| PROBLEM REQUIREMENTS |
Do any lines in the data below contain "Bool"? If so, copy every one of them.

(Collected data)
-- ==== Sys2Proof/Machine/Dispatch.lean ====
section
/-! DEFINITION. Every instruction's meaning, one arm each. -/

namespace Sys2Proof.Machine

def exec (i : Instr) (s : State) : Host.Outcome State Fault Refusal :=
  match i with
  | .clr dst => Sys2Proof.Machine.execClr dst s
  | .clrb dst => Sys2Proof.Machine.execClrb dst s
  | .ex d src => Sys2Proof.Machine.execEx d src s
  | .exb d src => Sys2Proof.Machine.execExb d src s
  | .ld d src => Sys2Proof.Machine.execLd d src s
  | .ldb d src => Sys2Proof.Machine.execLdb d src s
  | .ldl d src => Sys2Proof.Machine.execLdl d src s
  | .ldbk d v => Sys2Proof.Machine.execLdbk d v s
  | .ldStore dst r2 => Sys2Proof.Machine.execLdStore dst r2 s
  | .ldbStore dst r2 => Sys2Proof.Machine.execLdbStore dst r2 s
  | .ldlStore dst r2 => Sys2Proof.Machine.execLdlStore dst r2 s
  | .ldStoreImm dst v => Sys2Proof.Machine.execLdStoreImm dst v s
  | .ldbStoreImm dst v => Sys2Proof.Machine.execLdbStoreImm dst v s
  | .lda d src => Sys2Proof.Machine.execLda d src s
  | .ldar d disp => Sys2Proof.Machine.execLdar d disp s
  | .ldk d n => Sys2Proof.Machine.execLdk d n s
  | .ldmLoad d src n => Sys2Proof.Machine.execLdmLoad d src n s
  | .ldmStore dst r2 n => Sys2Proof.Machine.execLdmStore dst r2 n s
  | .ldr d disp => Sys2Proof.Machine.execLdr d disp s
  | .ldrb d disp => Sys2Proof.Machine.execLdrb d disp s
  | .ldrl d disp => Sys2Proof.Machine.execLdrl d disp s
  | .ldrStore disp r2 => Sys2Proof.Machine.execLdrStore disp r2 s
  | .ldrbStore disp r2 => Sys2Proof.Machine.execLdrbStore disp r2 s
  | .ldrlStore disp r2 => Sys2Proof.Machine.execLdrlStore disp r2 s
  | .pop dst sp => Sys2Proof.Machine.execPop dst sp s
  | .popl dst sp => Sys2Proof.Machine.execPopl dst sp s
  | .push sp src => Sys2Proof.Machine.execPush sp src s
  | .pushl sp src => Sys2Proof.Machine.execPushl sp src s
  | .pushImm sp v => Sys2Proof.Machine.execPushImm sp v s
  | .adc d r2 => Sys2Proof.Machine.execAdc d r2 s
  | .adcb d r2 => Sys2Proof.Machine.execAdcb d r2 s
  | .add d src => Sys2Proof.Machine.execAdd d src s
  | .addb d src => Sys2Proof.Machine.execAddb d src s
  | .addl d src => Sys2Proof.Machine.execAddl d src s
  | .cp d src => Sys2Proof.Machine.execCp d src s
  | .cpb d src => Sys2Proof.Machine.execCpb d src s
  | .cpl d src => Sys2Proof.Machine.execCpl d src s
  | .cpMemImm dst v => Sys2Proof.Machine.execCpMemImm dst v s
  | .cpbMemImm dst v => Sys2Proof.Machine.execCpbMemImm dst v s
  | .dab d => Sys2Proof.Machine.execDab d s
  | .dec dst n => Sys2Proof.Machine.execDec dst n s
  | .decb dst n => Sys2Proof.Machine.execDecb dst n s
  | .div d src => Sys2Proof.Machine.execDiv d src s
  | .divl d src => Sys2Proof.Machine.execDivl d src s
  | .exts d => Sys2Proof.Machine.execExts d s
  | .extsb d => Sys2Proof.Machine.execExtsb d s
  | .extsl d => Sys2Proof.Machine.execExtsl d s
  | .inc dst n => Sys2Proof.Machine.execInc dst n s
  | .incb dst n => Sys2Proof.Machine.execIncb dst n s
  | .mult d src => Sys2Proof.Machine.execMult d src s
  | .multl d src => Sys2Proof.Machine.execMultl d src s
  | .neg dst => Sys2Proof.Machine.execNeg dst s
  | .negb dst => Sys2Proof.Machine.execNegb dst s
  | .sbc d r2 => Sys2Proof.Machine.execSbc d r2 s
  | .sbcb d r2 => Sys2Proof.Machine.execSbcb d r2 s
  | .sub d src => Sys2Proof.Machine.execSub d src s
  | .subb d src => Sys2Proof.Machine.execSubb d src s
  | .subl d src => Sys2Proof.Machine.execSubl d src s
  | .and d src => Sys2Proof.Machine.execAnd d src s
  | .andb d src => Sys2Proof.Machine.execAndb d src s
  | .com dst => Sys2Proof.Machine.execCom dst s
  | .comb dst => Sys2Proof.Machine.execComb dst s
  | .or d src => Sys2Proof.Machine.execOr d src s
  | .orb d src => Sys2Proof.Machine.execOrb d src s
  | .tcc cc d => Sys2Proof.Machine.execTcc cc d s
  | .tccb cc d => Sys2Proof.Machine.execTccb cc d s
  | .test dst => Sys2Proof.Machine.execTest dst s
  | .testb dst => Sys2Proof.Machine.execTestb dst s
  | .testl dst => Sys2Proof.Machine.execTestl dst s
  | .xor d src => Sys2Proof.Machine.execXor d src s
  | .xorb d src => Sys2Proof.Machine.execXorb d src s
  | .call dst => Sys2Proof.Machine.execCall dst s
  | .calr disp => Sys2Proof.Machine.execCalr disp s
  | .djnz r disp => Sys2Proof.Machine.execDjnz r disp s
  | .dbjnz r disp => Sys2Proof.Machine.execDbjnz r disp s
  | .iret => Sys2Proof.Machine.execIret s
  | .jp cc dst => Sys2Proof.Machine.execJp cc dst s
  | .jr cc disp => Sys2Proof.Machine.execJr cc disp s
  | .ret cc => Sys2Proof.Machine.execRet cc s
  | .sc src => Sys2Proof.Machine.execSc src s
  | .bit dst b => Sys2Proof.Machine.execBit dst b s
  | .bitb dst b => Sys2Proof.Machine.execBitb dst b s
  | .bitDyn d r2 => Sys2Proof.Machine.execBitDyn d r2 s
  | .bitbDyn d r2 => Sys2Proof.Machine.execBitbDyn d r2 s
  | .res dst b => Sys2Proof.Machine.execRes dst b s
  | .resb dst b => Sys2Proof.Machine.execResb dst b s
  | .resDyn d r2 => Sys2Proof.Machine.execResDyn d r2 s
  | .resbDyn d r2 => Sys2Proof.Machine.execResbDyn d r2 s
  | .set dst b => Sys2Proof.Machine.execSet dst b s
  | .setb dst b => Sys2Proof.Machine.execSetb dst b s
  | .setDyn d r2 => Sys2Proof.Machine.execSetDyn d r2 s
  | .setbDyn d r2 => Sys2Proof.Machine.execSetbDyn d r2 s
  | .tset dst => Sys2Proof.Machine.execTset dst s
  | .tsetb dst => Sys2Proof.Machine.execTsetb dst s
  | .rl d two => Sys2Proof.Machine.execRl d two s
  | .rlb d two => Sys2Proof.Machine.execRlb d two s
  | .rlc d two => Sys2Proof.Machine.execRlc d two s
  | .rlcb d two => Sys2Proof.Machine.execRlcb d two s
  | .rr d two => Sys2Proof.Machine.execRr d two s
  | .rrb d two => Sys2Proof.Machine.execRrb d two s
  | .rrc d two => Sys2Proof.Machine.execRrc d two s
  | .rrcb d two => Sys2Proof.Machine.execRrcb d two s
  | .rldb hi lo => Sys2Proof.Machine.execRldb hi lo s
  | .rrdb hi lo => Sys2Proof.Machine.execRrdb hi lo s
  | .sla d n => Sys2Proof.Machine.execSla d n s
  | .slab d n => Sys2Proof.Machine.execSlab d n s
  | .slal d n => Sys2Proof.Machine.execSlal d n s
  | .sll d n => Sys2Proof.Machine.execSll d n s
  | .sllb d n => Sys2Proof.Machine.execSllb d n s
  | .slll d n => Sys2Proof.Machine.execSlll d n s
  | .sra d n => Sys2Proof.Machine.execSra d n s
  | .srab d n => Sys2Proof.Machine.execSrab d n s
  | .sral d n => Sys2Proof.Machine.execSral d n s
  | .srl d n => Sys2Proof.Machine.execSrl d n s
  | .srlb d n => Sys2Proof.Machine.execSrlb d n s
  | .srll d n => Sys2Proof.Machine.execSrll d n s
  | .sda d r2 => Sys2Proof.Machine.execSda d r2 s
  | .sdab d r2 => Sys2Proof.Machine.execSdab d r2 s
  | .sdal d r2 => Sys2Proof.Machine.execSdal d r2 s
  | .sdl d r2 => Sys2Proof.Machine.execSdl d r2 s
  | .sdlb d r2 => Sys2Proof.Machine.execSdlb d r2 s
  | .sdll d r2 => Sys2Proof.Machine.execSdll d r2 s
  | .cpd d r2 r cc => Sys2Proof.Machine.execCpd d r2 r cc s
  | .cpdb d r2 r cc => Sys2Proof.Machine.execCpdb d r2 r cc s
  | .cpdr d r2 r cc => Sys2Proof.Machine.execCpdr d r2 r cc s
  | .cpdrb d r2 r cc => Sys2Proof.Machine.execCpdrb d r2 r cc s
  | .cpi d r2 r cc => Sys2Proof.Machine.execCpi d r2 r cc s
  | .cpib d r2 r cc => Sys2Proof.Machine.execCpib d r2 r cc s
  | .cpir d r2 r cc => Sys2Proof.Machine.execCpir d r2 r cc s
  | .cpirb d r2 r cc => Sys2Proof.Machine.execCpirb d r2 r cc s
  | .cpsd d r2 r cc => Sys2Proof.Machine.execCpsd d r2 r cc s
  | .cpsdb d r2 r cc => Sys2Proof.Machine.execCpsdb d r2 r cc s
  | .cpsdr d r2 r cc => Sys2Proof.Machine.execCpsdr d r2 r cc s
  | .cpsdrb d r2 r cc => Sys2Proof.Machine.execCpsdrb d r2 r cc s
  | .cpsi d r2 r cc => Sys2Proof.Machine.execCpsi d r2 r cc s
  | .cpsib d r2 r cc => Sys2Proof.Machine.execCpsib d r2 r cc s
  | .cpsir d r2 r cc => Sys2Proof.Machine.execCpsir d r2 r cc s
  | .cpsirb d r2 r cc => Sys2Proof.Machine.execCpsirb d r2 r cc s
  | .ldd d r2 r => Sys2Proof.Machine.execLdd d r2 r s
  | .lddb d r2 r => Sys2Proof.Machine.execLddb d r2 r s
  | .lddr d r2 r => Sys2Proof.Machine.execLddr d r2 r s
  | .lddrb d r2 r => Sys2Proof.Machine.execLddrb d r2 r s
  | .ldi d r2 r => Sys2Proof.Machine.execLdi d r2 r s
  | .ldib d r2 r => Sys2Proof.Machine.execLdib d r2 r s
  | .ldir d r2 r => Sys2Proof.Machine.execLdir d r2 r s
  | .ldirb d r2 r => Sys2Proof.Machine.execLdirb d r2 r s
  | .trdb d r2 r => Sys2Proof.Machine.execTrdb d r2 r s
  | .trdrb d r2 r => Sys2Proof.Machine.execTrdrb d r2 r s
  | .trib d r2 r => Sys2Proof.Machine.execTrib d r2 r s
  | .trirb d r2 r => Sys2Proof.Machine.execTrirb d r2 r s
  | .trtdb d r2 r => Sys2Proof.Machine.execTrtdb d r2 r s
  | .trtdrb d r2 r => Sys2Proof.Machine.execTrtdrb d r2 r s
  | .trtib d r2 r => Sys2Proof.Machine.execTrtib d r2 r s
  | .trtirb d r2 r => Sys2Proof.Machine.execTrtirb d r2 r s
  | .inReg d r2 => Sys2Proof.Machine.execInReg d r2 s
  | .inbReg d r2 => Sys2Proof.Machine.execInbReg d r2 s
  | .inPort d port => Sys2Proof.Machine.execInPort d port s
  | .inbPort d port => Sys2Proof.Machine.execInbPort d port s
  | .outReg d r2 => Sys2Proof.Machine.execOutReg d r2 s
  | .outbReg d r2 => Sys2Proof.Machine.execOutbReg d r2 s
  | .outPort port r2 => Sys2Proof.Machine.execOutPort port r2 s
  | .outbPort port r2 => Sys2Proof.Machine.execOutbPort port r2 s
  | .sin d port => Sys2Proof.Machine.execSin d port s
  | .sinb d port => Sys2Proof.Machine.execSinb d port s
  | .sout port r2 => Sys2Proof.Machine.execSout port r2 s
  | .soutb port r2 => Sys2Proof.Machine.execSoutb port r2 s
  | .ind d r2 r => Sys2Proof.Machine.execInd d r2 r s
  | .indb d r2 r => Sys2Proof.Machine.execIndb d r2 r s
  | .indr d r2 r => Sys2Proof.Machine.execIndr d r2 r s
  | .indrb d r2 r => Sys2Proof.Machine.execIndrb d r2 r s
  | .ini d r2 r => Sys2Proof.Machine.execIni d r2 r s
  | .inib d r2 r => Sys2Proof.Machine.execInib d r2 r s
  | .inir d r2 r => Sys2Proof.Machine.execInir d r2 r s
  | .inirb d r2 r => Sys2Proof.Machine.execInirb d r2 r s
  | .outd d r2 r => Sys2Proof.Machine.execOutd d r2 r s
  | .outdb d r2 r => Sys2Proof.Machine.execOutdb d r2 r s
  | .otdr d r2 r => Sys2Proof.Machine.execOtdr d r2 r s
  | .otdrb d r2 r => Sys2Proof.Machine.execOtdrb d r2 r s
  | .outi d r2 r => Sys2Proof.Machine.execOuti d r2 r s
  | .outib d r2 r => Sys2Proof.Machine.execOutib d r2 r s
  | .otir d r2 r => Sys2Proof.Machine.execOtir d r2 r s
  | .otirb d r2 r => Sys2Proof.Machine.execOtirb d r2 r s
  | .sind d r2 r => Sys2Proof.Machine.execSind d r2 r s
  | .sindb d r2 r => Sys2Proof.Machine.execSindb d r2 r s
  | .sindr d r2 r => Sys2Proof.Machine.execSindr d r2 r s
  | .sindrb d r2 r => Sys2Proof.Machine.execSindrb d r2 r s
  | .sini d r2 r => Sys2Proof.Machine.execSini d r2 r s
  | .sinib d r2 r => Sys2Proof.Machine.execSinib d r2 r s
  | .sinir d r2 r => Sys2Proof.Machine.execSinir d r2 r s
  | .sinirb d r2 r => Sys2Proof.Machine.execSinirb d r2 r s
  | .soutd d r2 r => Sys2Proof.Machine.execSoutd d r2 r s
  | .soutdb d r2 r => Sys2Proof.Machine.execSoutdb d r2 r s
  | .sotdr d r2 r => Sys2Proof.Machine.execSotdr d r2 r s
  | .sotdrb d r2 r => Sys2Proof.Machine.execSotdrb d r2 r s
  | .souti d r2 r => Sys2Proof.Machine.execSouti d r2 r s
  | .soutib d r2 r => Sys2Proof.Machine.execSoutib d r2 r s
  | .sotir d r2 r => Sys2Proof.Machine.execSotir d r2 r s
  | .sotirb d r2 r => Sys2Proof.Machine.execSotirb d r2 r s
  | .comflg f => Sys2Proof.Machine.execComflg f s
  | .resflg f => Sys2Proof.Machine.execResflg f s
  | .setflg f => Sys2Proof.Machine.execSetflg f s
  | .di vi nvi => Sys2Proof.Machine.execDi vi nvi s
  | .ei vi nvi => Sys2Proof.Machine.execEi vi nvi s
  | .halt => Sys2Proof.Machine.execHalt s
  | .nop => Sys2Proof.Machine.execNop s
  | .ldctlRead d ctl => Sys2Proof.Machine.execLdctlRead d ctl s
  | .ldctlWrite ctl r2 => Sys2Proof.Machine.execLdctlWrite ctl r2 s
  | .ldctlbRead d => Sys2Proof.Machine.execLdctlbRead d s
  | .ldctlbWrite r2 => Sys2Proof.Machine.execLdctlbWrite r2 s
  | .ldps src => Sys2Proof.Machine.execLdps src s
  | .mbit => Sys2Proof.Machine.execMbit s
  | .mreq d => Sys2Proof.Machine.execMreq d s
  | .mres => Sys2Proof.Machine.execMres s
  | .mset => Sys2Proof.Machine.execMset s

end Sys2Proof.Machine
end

==

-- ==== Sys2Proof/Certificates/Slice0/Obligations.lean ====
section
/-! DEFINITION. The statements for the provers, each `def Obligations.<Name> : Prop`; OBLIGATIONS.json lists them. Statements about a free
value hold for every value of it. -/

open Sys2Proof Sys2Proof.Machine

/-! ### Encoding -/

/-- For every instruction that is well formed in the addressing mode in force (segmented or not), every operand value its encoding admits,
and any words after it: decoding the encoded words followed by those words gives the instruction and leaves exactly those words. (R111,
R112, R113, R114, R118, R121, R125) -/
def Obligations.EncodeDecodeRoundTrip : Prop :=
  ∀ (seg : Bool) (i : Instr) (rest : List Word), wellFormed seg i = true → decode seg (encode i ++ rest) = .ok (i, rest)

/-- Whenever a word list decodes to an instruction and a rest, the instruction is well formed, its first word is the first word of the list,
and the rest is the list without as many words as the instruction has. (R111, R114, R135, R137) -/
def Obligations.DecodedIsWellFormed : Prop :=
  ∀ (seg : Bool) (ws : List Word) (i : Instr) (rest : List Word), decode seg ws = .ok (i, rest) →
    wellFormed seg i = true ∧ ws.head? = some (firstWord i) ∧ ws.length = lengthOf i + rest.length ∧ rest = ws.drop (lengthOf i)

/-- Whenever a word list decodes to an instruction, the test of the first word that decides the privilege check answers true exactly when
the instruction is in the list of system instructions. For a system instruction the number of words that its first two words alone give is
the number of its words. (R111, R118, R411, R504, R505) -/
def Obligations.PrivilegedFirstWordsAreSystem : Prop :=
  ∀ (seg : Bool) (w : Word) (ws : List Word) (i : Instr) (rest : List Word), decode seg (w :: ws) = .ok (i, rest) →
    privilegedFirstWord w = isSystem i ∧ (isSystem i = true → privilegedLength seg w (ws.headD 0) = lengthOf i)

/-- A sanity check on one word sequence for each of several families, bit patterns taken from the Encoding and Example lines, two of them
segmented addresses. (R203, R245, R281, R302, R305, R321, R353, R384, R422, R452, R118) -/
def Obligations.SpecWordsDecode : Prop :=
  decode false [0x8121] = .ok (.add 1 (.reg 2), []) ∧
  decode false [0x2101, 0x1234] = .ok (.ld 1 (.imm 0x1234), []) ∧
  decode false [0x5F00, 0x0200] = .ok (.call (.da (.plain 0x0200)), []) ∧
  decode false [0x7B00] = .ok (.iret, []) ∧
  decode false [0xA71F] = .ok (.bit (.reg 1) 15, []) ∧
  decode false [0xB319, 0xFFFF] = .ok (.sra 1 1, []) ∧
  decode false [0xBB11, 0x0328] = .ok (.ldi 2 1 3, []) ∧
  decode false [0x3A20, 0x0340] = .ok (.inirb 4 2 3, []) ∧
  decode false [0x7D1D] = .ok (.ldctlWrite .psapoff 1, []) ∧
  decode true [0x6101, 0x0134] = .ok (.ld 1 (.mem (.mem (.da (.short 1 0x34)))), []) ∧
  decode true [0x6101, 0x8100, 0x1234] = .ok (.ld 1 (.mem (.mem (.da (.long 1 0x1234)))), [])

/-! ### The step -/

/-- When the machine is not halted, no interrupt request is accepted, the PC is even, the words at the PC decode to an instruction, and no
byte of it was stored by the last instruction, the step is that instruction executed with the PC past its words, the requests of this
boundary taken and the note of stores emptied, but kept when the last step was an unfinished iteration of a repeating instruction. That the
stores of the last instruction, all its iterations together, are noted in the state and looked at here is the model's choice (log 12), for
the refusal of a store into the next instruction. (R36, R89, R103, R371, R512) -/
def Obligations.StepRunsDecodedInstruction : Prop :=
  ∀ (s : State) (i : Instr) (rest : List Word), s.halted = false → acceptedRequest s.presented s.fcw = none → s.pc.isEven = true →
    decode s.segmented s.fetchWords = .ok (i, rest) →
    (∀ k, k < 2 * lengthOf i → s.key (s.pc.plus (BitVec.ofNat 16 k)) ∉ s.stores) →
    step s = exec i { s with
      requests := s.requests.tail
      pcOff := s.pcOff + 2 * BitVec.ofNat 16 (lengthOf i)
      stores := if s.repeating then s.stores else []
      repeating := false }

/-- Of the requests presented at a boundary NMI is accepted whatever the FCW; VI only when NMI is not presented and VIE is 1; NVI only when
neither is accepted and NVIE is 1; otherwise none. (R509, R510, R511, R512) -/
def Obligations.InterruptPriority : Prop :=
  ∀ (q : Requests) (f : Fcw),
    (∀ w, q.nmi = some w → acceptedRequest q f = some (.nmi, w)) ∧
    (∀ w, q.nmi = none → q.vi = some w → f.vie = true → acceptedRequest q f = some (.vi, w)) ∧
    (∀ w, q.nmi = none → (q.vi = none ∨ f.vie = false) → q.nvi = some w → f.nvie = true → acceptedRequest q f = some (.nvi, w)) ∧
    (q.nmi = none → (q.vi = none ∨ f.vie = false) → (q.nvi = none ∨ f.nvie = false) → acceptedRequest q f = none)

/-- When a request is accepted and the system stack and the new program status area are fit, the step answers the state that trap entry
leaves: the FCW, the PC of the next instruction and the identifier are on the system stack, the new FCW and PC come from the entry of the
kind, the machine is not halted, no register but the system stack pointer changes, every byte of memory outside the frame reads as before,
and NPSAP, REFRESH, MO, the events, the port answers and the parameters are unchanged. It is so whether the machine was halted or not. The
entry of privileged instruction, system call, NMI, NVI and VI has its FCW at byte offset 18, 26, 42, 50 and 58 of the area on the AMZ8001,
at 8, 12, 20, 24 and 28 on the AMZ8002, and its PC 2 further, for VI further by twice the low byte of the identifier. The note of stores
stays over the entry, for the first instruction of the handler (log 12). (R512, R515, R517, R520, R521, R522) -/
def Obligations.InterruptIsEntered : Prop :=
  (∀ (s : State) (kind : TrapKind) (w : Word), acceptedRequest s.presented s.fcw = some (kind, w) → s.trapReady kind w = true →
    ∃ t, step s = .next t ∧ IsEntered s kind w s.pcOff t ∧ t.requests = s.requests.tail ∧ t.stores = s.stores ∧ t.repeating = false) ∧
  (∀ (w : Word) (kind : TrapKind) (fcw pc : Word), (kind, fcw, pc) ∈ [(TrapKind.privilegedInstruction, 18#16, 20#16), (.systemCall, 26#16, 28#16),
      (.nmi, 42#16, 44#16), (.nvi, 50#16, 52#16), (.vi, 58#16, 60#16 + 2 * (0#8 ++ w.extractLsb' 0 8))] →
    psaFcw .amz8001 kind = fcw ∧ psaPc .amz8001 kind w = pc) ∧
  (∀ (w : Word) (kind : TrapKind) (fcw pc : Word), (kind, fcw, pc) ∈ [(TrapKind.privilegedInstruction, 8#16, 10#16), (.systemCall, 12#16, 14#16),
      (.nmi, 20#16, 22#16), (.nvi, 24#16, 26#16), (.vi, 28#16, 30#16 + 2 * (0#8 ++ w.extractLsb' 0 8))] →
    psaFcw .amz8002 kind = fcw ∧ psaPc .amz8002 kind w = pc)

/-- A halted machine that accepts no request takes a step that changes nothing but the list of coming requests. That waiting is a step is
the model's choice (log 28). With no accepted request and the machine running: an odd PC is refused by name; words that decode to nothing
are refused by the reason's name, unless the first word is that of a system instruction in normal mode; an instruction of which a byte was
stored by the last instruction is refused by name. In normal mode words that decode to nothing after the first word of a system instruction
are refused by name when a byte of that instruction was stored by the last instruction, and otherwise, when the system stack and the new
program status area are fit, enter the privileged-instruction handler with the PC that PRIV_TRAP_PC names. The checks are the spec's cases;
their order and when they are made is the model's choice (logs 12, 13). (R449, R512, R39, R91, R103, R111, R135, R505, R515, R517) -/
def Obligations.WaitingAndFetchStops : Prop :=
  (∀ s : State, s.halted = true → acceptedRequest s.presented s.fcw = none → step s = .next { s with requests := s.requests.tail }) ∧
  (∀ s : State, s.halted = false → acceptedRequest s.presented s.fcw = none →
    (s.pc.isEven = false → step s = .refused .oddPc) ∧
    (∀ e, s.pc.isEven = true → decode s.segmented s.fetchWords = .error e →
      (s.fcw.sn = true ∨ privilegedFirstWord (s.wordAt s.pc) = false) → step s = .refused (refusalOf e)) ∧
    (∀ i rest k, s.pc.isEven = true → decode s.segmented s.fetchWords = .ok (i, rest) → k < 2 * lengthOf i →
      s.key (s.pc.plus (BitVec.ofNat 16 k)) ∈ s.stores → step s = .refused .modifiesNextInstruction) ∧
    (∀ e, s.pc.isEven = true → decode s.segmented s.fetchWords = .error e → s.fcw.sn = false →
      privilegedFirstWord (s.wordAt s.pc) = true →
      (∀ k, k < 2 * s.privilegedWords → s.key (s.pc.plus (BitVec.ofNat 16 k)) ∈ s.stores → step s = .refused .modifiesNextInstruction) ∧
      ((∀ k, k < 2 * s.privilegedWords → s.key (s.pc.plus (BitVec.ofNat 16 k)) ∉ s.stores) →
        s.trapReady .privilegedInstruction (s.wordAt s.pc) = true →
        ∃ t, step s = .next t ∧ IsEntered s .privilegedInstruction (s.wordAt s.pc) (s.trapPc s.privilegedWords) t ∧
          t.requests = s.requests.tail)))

...

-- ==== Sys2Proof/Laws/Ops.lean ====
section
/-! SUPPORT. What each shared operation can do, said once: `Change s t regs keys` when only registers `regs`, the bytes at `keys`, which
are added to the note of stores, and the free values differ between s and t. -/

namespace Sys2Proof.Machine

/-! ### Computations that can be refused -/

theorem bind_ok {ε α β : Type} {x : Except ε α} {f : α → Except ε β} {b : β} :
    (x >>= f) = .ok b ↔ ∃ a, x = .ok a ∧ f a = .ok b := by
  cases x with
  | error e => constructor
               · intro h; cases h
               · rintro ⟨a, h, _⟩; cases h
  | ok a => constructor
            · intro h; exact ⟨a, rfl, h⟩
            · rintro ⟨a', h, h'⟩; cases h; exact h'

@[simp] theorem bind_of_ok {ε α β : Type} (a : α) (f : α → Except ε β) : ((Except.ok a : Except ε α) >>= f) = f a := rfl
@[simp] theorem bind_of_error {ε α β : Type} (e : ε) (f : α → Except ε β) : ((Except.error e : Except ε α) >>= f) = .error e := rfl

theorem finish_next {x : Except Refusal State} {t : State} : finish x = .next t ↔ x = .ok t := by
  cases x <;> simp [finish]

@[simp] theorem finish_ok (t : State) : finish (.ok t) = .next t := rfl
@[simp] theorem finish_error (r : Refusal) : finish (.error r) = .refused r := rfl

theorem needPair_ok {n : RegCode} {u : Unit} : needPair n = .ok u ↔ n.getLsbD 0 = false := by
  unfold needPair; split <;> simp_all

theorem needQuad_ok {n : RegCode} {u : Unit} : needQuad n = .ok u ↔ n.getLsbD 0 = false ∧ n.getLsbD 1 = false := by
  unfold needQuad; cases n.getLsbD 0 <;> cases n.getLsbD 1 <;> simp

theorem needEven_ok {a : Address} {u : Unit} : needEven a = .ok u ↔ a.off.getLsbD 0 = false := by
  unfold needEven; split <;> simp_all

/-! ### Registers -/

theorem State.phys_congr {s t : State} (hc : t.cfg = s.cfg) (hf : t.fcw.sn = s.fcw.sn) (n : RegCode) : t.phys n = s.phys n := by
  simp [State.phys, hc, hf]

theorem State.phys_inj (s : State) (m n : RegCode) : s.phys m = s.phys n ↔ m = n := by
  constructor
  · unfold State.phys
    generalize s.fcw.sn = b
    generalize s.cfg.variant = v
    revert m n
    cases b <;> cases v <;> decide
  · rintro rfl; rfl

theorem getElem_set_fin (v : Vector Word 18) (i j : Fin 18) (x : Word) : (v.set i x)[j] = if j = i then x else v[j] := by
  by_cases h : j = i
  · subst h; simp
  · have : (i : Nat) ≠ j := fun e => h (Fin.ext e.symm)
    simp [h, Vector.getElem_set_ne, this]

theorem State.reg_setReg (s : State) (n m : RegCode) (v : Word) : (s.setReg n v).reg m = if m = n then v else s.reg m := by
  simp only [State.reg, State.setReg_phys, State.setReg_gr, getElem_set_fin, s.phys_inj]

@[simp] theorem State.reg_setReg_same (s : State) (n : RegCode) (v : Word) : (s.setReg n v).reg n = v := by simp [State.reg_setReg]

| SOLUTION TO THIS TASK |
  ∀ (seg : Bool) (i : Instr) (rest : List Word), wellFormed seg i = true → decode seg (encode i ++ rest) = .ok (i, rest)
  ∀ (seg : Bool) (ws : List Word) (i : Instr) (rest : List Word), decode seg ws = .ok (i, rest) →
  ∀ (seg : Bool) (w : Word) (ws : List Word) (i : Instr) (rest : List Word), decode seg (w :: ws) = .ok (i, rest) →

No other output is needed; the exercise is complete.